Mr. Le Duc Thinh, Deputy Director of the Department of Economic Cooperation and Rural Development at the Ministry of Agriculture and Rural Development, gave an overview to those in attendance of the government’s efforts to improve agriculture. One of the most positive changes, he said, was that the government has begun prioritizing quality of produce over maximizing output, which was evidenced by the development of quality standards and sets of good practices. Nevertheless, he also pointed out numerous institutional flaws that hinder the development of agriculture, the most pressing being what he called a wrong attitude towards agricultural land. “Currently, agricultural land is priced at just one-tenth of the market price, and farmer-owners of these lands are unable to capitalize on their sole property, losing hundreds of billions of dong,” he explained. 

Deputy Prime Minister Trinh Dinh Dung, meanwhile, addressed a conference on boosting land accumulation held in northern Vinh Phuc province on April 14, where he noted that it is necessary to carefully study the impact of land accumulation on society, agriculture, and the environment, especially the relaxation of land limits, to ensure the benefits of the State and of farmers. He urged those present to identify solutions to the conflict between land accumulation and the stability of local livelihoods and to also study effective land accumulation models.

Pioneering groups

While opinions are mixed, the land accumulation experiment in Ha Nam province has seen positive results. Investors are coordinating with authorities to renovate infrastructure such as canals and roads and to build greenhouses to prepare for the deployment of high-tech agriculture. Farming households that have handed over their land to the province are employed by the new owner on average monthly salaries of about VND3 million ($130) to VND4 million ($175). 

Local farmers not only earn income from land rentals but also receive vocational training. “Under the high-tech agricultural model, we expect sales to reach VND3 billion ($132,000) per hectare in 2017,” said Ms. Lien from Ha Nam High-tech Agricultural Development and Investment. “This is certainly a good sign for the agriculture sector in Ha Nam province and a new milestone in the development of high-tech agriculture.” 

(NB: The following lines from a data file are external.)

-- ==== Sys2Proof/Laws/RelCores.lean ====
section
/-!
SUPPORT. What each operation of Machine/Cores.lean leaves unchanged, and that it keeps the invariants.
-/
namespace Sys2Proof.Machine

set_option Elab.async false

theorem State.altSwitch_rel : ∀ s, Rel [.sched, .alt] s (State.altSwitch s) := by
  intro s
  unfold State.altSwitch
  dsimp only
  split
  · refine .mk_of ?_ .auto .auto
    exact .refl _
  · split
    · refine .mk_of ?_ .auto .auto
      exact .refl _
    · refine .mk_of ?_ .auto .auto
      exact .refl _

theorem State.avsTargetChange_rel : ∀ s, Rel [.pwr] s (State.avsTargetChange s) := by
  intro s
  unfold State.avsTargetChange
  dsimp only
  refine .ite (fun _ => ?_) (fun _ => ?_)
  · refine .ite (fun _ => ?_) (fun _ => ?_)
    · refine .mk_of ?_ .auto .auto
      exact .refl _
    · refine .mk_of ?_ .auto .auto
      exact .refl _
  · exact .refl _

theorem State.failRun_rel : ∀ s a1, Rel [.sched, .collected] s (State.failRun s a1) := by
  intro s a1
  unfold State.failRun
  dsimp only
  refine .ite (fun _ => ?_) (fun _ => ?_)
  · refine .comp ?_ (State.addDoubt_rel ..) .auto
    refine .mk_of ?_ .auto .auto
    exact .refl _
  · refine .mk_of ?_ .auto .auto
    exact .refl _

theorem State.comparators_rel : ∀ s a1 a2, Rel [.fc, .evr, .so, .ctrl, .freeCtr, .collected, .irq, .log] s (State.comparators s a1 a2) := by
  intro s a1 a2
  unfold State.comparators
  dsimp only
  refine .ite (fun _ => ?_) (fun _ => ?_)
  · exact .refl _
  · refine .ite (fun _ => ?_) (fun _ => ?_)
    · refine .mk_of ?_ .auto .auto
      refine .ite (fun _ => ?_) (fun _ => ?_)
      · refine .comp ?_ (State.raise_rel ..) .auto
        refine .ite (fun _ => ?_) (fun _ => ?_)
        · refine .comp ?_ (State.raise_rel ..) .auto
          exact .refl _
        · exact .refl _
      · refine .ite (fun _ => ?_) (fun _ => ?_)
        · refine .comp ?_ (State.raise_rel ..) .auto
          exact .refl _
        · exact .refl _
    · refine .ite (fun _ => ?_) (fun _ => ?_)
      · refine .comp ?_ (State.raise_rel ..) .auto
        refine .ite (fun _ => ?_) (fun _ => ?_)
        · refine .comp ?_ (State.raise_rel ..) .auto
          exact .refl _
        · exact .refl _
      · refine .ite (fun _ => ?_) (fun _ => ?_)
        · refine .comp ?_ (State.raise_rel ..) .auto
          exact .refl _
        · exact .refl _

theorem State.modCore_rel (s : State) (a1 : Nat) (f) (hf : ∀ c, c.sram.wf = true → (f c).sram.wf = true := by exact fun _ h => h) :
    Rel [.cores] s (State.modCore s a1 f) := by
  exact .mk_of (.refl _) .auto fun h => ⟨h.word, h.outs, ⟨h.mem.gddr, vmod_forall (P := fun (x : CoreState) => x.sram.wf = true) a1 h.mem.cores hf, h.mem.engs, h.mem.plane0, h.mem.plane1, h.mem.floor, h.mem.buf⟩⟩

theorem State.coreWakeDone_rel : ∀ s a1, Rel [.cores] s (State.coreWakeDone s a1) := by
  intro s a1
  unfold State.coreWakeDone
  split
  · refine .ite (fun _ => ?_) (fun _ => ?_)
    · refine .comp ?_ (State.modCore_rel _ _ _) .auto
      exact .refl _
    · exact .refl _
  · exact .refl _

theorem State.modCoreEngs_rel (s : State) (a1 : Nat) (f) (hf : ∀ e, e.ok = true → (f e).ok = true := by exact fun _ h => h) :
    Rel [.engs] s (State.modCoreEngs s a1 f) := by
  exact .mk_of (.refl _) .auto fun h => ⟨h.word, h.outs, ⟨h.mem.gddr, h.mem.cores,
    vmapIdx_forall (P := fun (x : EngState) => x.ok = true) h.mem.engs fun k x hx => by split <;> simp [hx, hf x], h.mem.plane0, h.mem.plane1, h.mem.floor, h.mem.buf⟩⟩

theorem EngState.ok_wiped {e : EngState} (h : e.ok = true) : ({ e with sram := [] } : EngState).ok = true := by
  simp only [EngState.ok, Bool.and_eq_true] at h ⊢
  exact ⟨⟨rfl, h.1.2⟩, h.2⟩

theorem EngState.ok_writeN {e : EngState} (h : e.ok = true) (a : Nat) (bs : List Byte) :
    ({ e with sram := e.sram.writeN a bs } : EngState).ok = true := by
  simp only [EngState.ok, Bool.and_eq_true] at h ⊢
  exact ⟨⟨Mem.wf_writeN a bs h.1.1, h.1.2⟩, h.2⟩

theorem CoreState.setPower_wf {c : CoreState} {b ps : Nat} (h : c.sram.wf = true) : (c.setPower b ps).sram.wf = true := by
  unfold CoreState.setPower
  split
  · exact h
  · split
    · split <;> exact h
    · split <;> exact h
    · rfl

theorem State.setCorePower_rel : ∀ s a1 a2, Rel [.cores, .engs] s (State.setCorePower s a1 a2) := by
  intro s a1 a2
  unfold State.setCorePower
  dsimp only
  refine .ite (fun _ => ?_) (fun _ => ?_)
  · refine .comp ?_ (State.modCoreEngs_rel _ _ _ fun _ h => EngState.ok_wiped h) .auto
    refine .comp ?_ (State.modCore_rel _ _ _ fun _ h => CoreState.setPower_wf h) .auto
    exact .refl _
  · refine .comp ?_ (State.modCore_rel _ _ _ fun _ h => CoreState.setPower_wf h) .auto
    exact .refl _

theorem State.clockCore_rel : ∀ s a1, Rel [.evr, .pwr, .cores, .log] s (State.clockCore s a1) := by
  intro s a1
  unfold State.clockCore
  dsimp only
  refine .ite (fun _ => ?_) (fun _ => ?_)
  · exact .refl _
  · refine .ite (fun _ => ?_) (fun _ => ?_)
    · refine .comp ?_ (State.modCore_rel _ _ _) .auto
      exact .refl _
    · refine .ite (fun _ => ?_) (fun _ => ?_)
      · exact .refl _
      · refine .comp ?_ (State.event_rel ..) .auto
        refine .mk_of ?_ .auto .auto
        exact .refl _

theorem State.windowOpen_rel : ∀ s a1, Rel [.evr, .pwr, .cores, .engs, .log] s (State.windowOpen s a1) := by
  intro s a1
  unfold State.windowOpen
  dsimp only
  refine .ite (fun _ => ?_) (fun _ => ?_)
  · split
    · refine .comp ?_ (State.modCore_rel _ _ _) .auto
      refine .comp ?_ (State.setCorePower_rel ..) .auto
      exact .refl _
    · refine .comp ?_ (State.clockCore_rel ..) .auto
      refine .comp ?_ (State.modCore_rel _ _ _) .auto
      refine .comp ?_ (State.setCorePower_rel ..) .auto
      exact .refl _
    · exact .refl _
  · exact .refl _

theorem State.windowClose_rel : ∀ s a1, Rel [.evr, .pwr, .cores, .engs, .log] s (State.windowClose s a1) := by
  intro s a1
  unfold State.windowClose
  refine .ite (fun _ => ?_) (fun _ => ?_)
  · refine .comp ?_ (State.clockCore_rel ..) .auto
    refine .comp ?_ (State.modCore_rel _ _ _) .auto
    refine .comp ?_ (State.setCorePower_rel ..) .auto
    exact .refl _
  · exact .refl _

theorem State.windowsBeat_rel : ∀ s, Rel [.evr, .pwr, .cores, .engs, .log] s (State.windowsBeat s) := by
  intro s
  unfold State.windowsBeat
  dsimp only
  generalize hx : (List.foldl _ _ _ : State) = u
  refine .mk_of ?_ .auto .auto
  subst hx
  refine .foldl ?_ ?_
  · exact .refl _
  · intro _ _
    beta_reduce
    refine .comp ?_ (State.windowClose_rel ..) .auto
    refine .comp ?_ (State.windowOpen_rel ..) .auto
    refine .comp ?_ (State.coreWakeDone_rel ..) .auto
    exact .refl _

theorem State.coreOff_rel : ∀ s a1, Rel [.cores, .engs] s (State.coreOff s a1) := by
  intro s a1
  unfold State.coreOff
  split
  · refine .comp ?_ (State.setCorePower_rel ..) .auto
    refine .comp ?_ (State.modCore_rel _ _ _) .auto
    exact .refl _
  · exact .refl _

theorem State.coreOffBound_rel : ∀ s a1, Rel [.cores, .engs] s (State.coreOffBound s a1) := by
  intro s a1
  unfold State.coreOffBound
  split
  · refine .ite (fun _ => ?_) (fun _ => ?_)
    · refine .comp ?_ (State.coreOff_rel ..) .auto
      exact .refl _
    · exact .refl _
  · exact .refl _

theorem State.blockUntilReset_rel : ∀ s, Rel [.watch] s (State.blockUntilReset s) := by
  intro s
  unfold State.blockUntilReset
  dsimp only
  refine .mk_of ?_ .auto .auto
  exact .refl _

theorem State.loseCore_rel : ∀ s a1, Rel [.watch, .sched, .alt, .collected] s (State.loseCore s a1) := by
  intro s a1
  unfold State.loseCore
  dsimp only
  refine .ite (fun _ => ?_) (fun _ => ?_)
  · refine .comp ?_ (State.blockUntilReset_rel ..) .auto
    generalize hx : (List.foldl _ _ _ : State) = u
    refine .mk_of ?_ .auto .auto
    subst hx
    refine .foldl ?_ ?_
    · exact .refl _
    · intro _ _
      beta_reduce
      refine .comp ?_ (State.failRun_rel ..) .auto
      exact .refl _
  · split
    · refine .ite (fun _ => ?_) (fun _ => ?_)
      · generalize hx : (List.foldl _ _ _ : State) = u
        refine .mk_of ?_ .auto .auto
        subst hx
        refine .foldl ?_ ?_
        · exact .refl _
        · intro _ _
          beta_reduce
          refine .comp ?_ (State.failRun_rel ..) .auto
          exact .refl _
      · generalize hx : (List.foldl _ _ _ : State) = u
        refine .mk_of ?_ .auto .auto
        subst hx
        refine .foldl ?_ ?_
        · exact .refl _
        · intro _ _
          beta_reduce
          refine .comp ?_ (State.failRun_rel ..) .auto
          exact .refl _
    · refine .ite (fun _ => ?_) (fun _ => ?_)
      · refine .comp ?_ (State.blockUntilReset_rel ..) .auto
        generalize hx : (List.foldl _ _ _ : State) = u
        refine .mk_of ?_ .auto .auto
        subst hx
        refine .foldl ?_ ?_
        · exact .refl _
        · intro _ _
          beta_reduce
          refine .comp ?_ (State.failRun_rel ..) .auto
          exact .refl _
      · generalize hx : (List.foldl _ _ _ : State) = u
        refine .mk_of ?_ .auto .auto
        subst hx
        refine .foldl ?_ ?_
        · exact .refl _
        · intro _ _
          beta_reduce
          refine .comp ?_ (State.failRun_rel ..) .auto
          exact .refl _

theorem State.coreFault_rel : ∀ s a1 a2 a3, Rel [.fc, .evr, .watch, .so, .sched, .cores, .engs, .alt, .freeCtr, .collected, .irq, .log] s (State.coreFault s a1 a2 a3) := by
  intro s a1 a2 a3
  unfold State.coreFault
  dsimp only
  refine .ite (fun _ => ?_) (fun _ => ?_)
  · exact .refl _
  · refine .comp ?_ (State.loseCore_rel ..) .auto
    refine .comp ?_ (State.modCoreEngs_rel _ _ _) .auto
    refine .comp ?_ (State.modCore_rel _ _ _) .auto
    refine .comp ?_ (State.raiseCore_rel ..) .auto
    exact .refl _

theorem State.modEng_rel (s : State) (a1 : Nat) (f) (hf : ∀ e, e.ok = true → (f e).ok = true := by exact fun _ h => h) :
    Rel [.engs] s (State.modEng s a1 f) := by
  exact .mk_of (.refl _) .auto fun h => ⟨h.word, h.outs, ⟨h.mem.gddr, h.mem.cores, vmod_forall (P := fun (x : EngState) => x.ok = true) a1 h.mem.engs hf, h.mem.plane0, h.mem.plane1, h.mem.floor, h.mem.buf⟩⟩

theorem State.copyConst_rel : ∀ s a1 a2 a3 a4, Rel [.cores, .engs] s (State.copyConst s a1 a2 a3 a4) := by
  intro s a1 a2 a3 a4
  unfold State.copyConst
  dsimp only
  refine .ite (fun _ => ?_) (fun _ => ?_)
  · refine .comp ?_ (State.modCore_rel _ _ _ fun _ h => Mem.wf_writeN _ _ h) .auto
    exact .refl _
  · refine .ite (fun _ => ?_) (fun _ => ?_)
    · refine .comp ?_ (State.modEng_rel _ _ _ fun _ h => EngState.ok_writeN h _ _) .auto
      exact .refl _
    · exact .refl _

theorem State.constantCopyDone_rel : ∀ s a1 a2 a3, Rel [.cores, .engs, .alt] s (State.constantCopyDone s a1 a2 a3) := by
  intro s a1 a2 a3
  unfold State.constantCopyDone
  dsimp only
  refine .ite (fun _ => ?_) (fun _ => ?_)
  · split
    · generalize hx : (List.foldl _ _ _ : State) = u
      refine .mk_of ?_ .auto .auto
      subst hx
      refine .foldl ?_ ?_
      · exact .refl _
      · intro _ _
        beta_reduce
        refine .comp ?_ (State.copyConst_rel ..) .auto
        exact .refl _
    · exact .refl _
  · exact .refl _

theorem State.modChan_rel : ∀ s a1 a2, Rel [.gddr] s (State.modChan s a1 a2) := by
  intro s a1 a2
  unfold State.modChan
  refine .mk_of ?_ .auto .auto
  exact .refl _

theorem State.gddrEdc_rel : ∀ s a1 a2, Rel [.fc, .evr, .so, .gddr, .freeCtr, .collected, .irq, .log] s (State.gddrEdc s a1 a2) := by
  intro s a1 a2
  unfold State.gddrEdc
  dsimp only
  refine .ite (fun _ => ?_) (fun _ => ?_)
  · refine .comp ?_ (State.raise_rel ..) .auto
    refine .comp ?_ (State.modChan_rel ..) .auto
    refine .comp ?_ (State.freed_rel ..) .auto
    exact .refl _
  · refine .comp ?_ (State.raise_rel ..) .auto
    refine .comp ?_ (State.modChan_rel ..) .auto
    refine .comp ?_ (State.freed_rel ..) .auto
    exact .refl _

theorem State.gddrUe_rel : ∀ s a1 a2, Rel [.fc, .evr, .so, .gddr, .poison, .freeCtr, .collected, .irq, .log] s (State.gddrUe s a1 a2) := by
  intro s a1 a2
  unfold State.gddrUe
  dsimp only
  refine .comp ?_ (State.raise_rel ..) .auto
  refine .comp ?_ (State.freed_rel ..) .auto
  generalize hx : (State.modChan _ _ _ : State) = u
  refine .mk_of ?_ .auto .auto
  subst hx
  refine .comp ?_ (State.modChan_rel ..) .auto
  exact .refl _

theorem State.lockstep_rel : ∀ s a1 a2 a3, Rel [.fc, .evr, .so, .ctrl, .freeCtr, .collected, .irq, .log] s (State.lockstep s a1 a2 a3) := by
  intro s a1 a2 a3
  unfold State.lockstep
  dsimp only
  refine .ite (fun _ => ?_) (fun _ => ?_)
  · exact .refl _
  · refine .comp ?_ (State.raiseAt_rel ..) .auto
    refine .comp ?_ (State.freed_rel ..) .auto
    refine .mk_of ?_ .auto .auto
    exact .refl _

theorem State.routerError_rel : ∀ s a1 a2, Rel [.noc, .freeCtr] s (State.routerError s a1 a2) := by
  intro s a1 a2
  unfold State.routerError
  dsimp only
  refine .ite (fun _ => ?_) (fun _ => ?_)
  · generalize hx : (State.freed _ : State) = u
    refine .mk_of ?_ .auto .auto
    subst hx
    refine .comp ?_ (State.freed_rel ..) .auto
    exact .refl _
  · exact .refl _

theorem State.sramCe_rel : ∀ s a1 a2, Rel [.fc, .evr, .so, .cores, .engs, .freeCtr, .collected, .irq, .log] s (State.sramCe s a1 a2) := by
  intro s a1 a2
  unfold State.sramCe
  split
  · refine .comp ?_ (State.raiseCore_rel ..) .auto
    refine .comp ?_ (State.modEng_rel _ _ _) .auto
    exact .refl _
  · refine .comp ?_ (State.raiseCore_rel ..) .auto
    refine .comp ?_ (State.modCore_rel _ _ _) .auto
    exact .refl _

theorem State.tcmEcc_rel : ∀ s a1 a2, Rel [.fc, .evr, .so, .ctrl, .freeCtr, .collected, .irq, .log] s (State.tcmEcc s a1 a2) := by
  intro s a1 a2
  unfold State.tcmEcc
  dsimp only
  refine .ite (fun _ => ?_) (fun _ => ?_)
  · refine .comp ?_ (State.raise_rel ..) .auto
    exact .refl _
  · refine .comp ?_ (State.raise_rel ..) .auto
    refine .mk_of ?_ .auto .auto
    exact .refl _

end Sys2Proof.Machine
end

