-- ==== Sys2Proof/Laws/RelOutputs.lean ====
section
/-!
SUPPORT. What each operation of Machine/Outputs.lean leaves unchanged, and that it keeps the invariants.
-/
namespace Sys2Proof.Machine

set_option Elab.async false

theorem State.modGrp_rel (s : State) (g : Nat) (f)
    (hf : (s.grp g).okIn s.so.held = true → (f (s.grp g)).okIn s.so.held = true) : Rel [.so] s (State.modGrp s g f) := by
  exact .mk_of (.refl _) .auto fun h => ⟨h.word,
    (OutState.ok_iff _).2 (vmod_forall_at (P := fun x => x.okIn s.so.held = true) g OutGroup.default ((OutState.ok_iff _).1 h.outs) hf),
    ⟨h.mem.gddr, h.mem.cores, h.mem.engs, h.mem.plane0, h.mem.plane1, h.mem.floor, h.mem.buf⟩⟩

theorem OutGroup.okIn_iff (held : Bool) (x : OutGroup) :
    x.okIn held = true ↔ (x.on = false → x.a.high = false ∧ x.b.high = false ∧ x.pulse = none) ∧ (held = true → x.on = false) := by
  unfold OutGroup.okIn OutGroup.ok
  cases x.on <;> cases held <;> simp [and_assoc]

theorem State.pulsesFallDue_rel : ∀ s, Rel [.so] s (State.pulsesFallDue s) := by
  intro s
  unfold State.pulsesFallDue
  dsimp only
  refine .foldl ?_ ?_
  · exact .refl _
  · intro _ _
    beta_reduce
    refine .comp ?_ (State.modGrp_rel _ _ _ fun h => by
      rw [OutGroup.okIn_iff] at h ⊢
      exact ⟨fun o => ⟨by have := h.1 o; dsimp only; split <;> exact this.1, by have := h.1 o; dsimp only; split <;> exact this.2.1, (h.1 o).2.2⟩, h.2⟩) .auto
    exact .refl _

theorem State.readbackFailure_rel : ∀ s a1 a2, Rel [.fc, .evr, .so, .freeCtr, .collected, .irq, .log] s (State.readbackFailure s a1 a2) := by
  intro s a1 a2
  unfold State.readbackFailure
  split
  · refine .comp ?_ (State.raise_rel ..) .auto
    refine .comp ?_ (State.modGrp_rel _ _ _ fun h => by
        rw [OutGroup.okIn_iff] at h ⊢
        unfold OutGroup.modChan
        split <;> exact h) .auto
    exact .refl _
  · exact .refl _

theorem State.pulseReturn_rel : ∀ s a1, Rel [.so] s (State.pulseReturn s a1) := by
  intro s a1
  unfold State.pulseReturn
  dsimp only
  refine .comp ?_ (State.modGrp_rel _ _ _ fun h => by
      rw [OutGroup.okIn_iff] at h ⊢
      split
      · rename_i p hp
        split
        · refine ⟨fun o => ?_, ?_⟩
          · have : (s.grp a1).on = false := by revert o; unfold OutGroup.modChan; split <;> exact id
            simp [(h.1 this).2.2] at hp
          · unfold OutGroup.modChan; split <;> exact h.2
        · exact h
      · exact h) .auto
  exact .refl _

theorem State.offPulseEnd_rel : ∀ s a1, Rel [.fc, .evr, .so, .freeCtr, .collected, .irq, .log] s (State.offPulseEnd s a1) := by
  intro s a1
  unfold State.offPulseEnd
  dsimp only
  split
  · refine .comp ?_ (State.pulseReturn_rel ..) .auto
    exact .refl _
  · split
    · refine .comp ?_ (State.pulseReturn_rel ..) .auto
      exact .refl _
    · refine .comp ?_ (State.modGrp_rel _ _ _ fun h => by
        rw [OutGroup.okIn_iff] at h ⊢
        first
        | exact ⟨fun o => ⟨(h.1 o).1, (h.1 o).2.1, rfl⟩, h.2⟩
        | unfold OutGroup.modChan; split <;> exact ⟨fun o => ⟨(h.1 o).1, (h.1 o).2.1, rfl⟩, h.2⟩) .auto
      refine .comp ?_ (State.pulseReturn_rel ..) .auto
      exact .refl _
    · refine .comp ?_ (State.raise_rel ..) .auto
      refine .comp ?_ (State.modGrp_rel _ _ _ fun h => by
        rw [OutGroup.okIn_iff] at h ⊢
        first
        | exact ⟨fun o => ⟨(h.1 o).1, (h.1 o).2.1, rfl⟩, h.2⟩
        | unfold OutGroup.modChan; split <;> exact ⟨fun o => ⟨(h.1 o).1, (h.1 o).2.1, rfl⟩, h.2⟩) .auto
      refine .comp ?_ (State.pulseReturn_rel ..) .auto
      exact .refl _

theorem State.offPulseStart_rel : ∀ s a1 a2, Rel [.so] s (State.offPulseStart s a1 a2) := by
  intro s a1 a2
  unfold State.offPulseStart
  dsimp only
  refine .ite (fun _ => ?_) (fun _ => ?_)
  · refine .comp ?_ (State.modGrp_rel _ _ _ fun _ => by
      have hm := ‹s.pulseMayStart a1 a2 = true›
      simp only [State.pulseMayStart, Bool.and_eq_true, Bool.not_eq_true'] at hm
      rw [OutGroup.okIn_iff]
      unfold OutGroup.modChan
      split <;> simp_all) .auto
    exact .refl _
  · exact .refl _

theorem OutGroup.latchOver_ok {held : Bool} {x : OutGroup} (b : Nat) (h : x.okIn held = true) : (x.latchOver b).okIn held = true := by
  rw [OutGroup.okIn_iff] at h ⊢
  unfold OutGroup.latchOver OutGroup.modChan OutChan.command
  split
  · dsimp only
    split
    · rename_i o
      split <;> simp_all
    · exact h
  · exact h

theorem OutGroup.turnOn_ok {held : Bool} (b : Nat) (x : OutGroup) (h : held = false) : (x.turnOn b).okIn held = true := by
  rw [OutGroup.okIn_iff]
  simp [OutGroup.turnOn, h]

theorem OutGroup.turnOff_ok {held : Bool} (b w : Nat) (x : OutGroup) : (x.turnOff b w).okIn held = true := by
  rw [OutGroup.okIn_iff]
  simp [OutGroup.turnOff, OutChan.command]

theorem State.driveGroup_rel : ∀ s a1, Rel [.so] s (State.driveGroup s a1) := by
  intro s a1
  unfold State.driveGroup
  dsimp only
  refine .comp ?_ (State.modGrp_rel _ _ _ fun h => by
    have hl := OutGroup.latchOver_ok s.beat h
    split
    · rename_i c
      refine OutGroup.turnOn_ok s.beat _ ?_
      revert c; cases s.so.held <;> simp
    · split
      · exact OutGroup.turnOff_ok s.beat _ _
      · exact hl) .auto
  exact .refl _

theorem State.driveGroups_rel : ∀ s, Rel [.so] s (State.driveGroups s) := by
  intro s
  unfold State.driveGroups
  refine .foldl ?_ ?_
  · exact .refl _
  · intro _ _
    beta_reduce
    refine .comp ?_ (State.driveGroup_rel ..) .auto
    exact .refl _

end Sys2Proof.Machine
end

Ms. Thai Huong, Chairwoman of the TH Group, recently made a bold claim: “If I had enough land, the central highlands would witness tremendous change within three years.” It was no idle boast, given her efforts in the north-central province of Nghe An to establish a successful and large-scale dairy farm. She added, though, that it was not all smooth sailing. Unlike industrial projects, in order to carry out agricultural projects, businesses and local governments have to work very hard to convince farmers and households to lease their land. “It was a tiring, time-consuming, expensive process, and required the business to be really persuasive,” she was quoted as saying. 

Vingroup, meanwhile, had to negotiate with over 3,000 households to get hold of just 140 ha of alluvial land in northern Nam Dinh province to establish a farm producing clean vegetables. Not all of them said yes, however, so the local government had to do a lot of “rearranging” to meet the company’s demand for large, connected, uninterrupted land areas.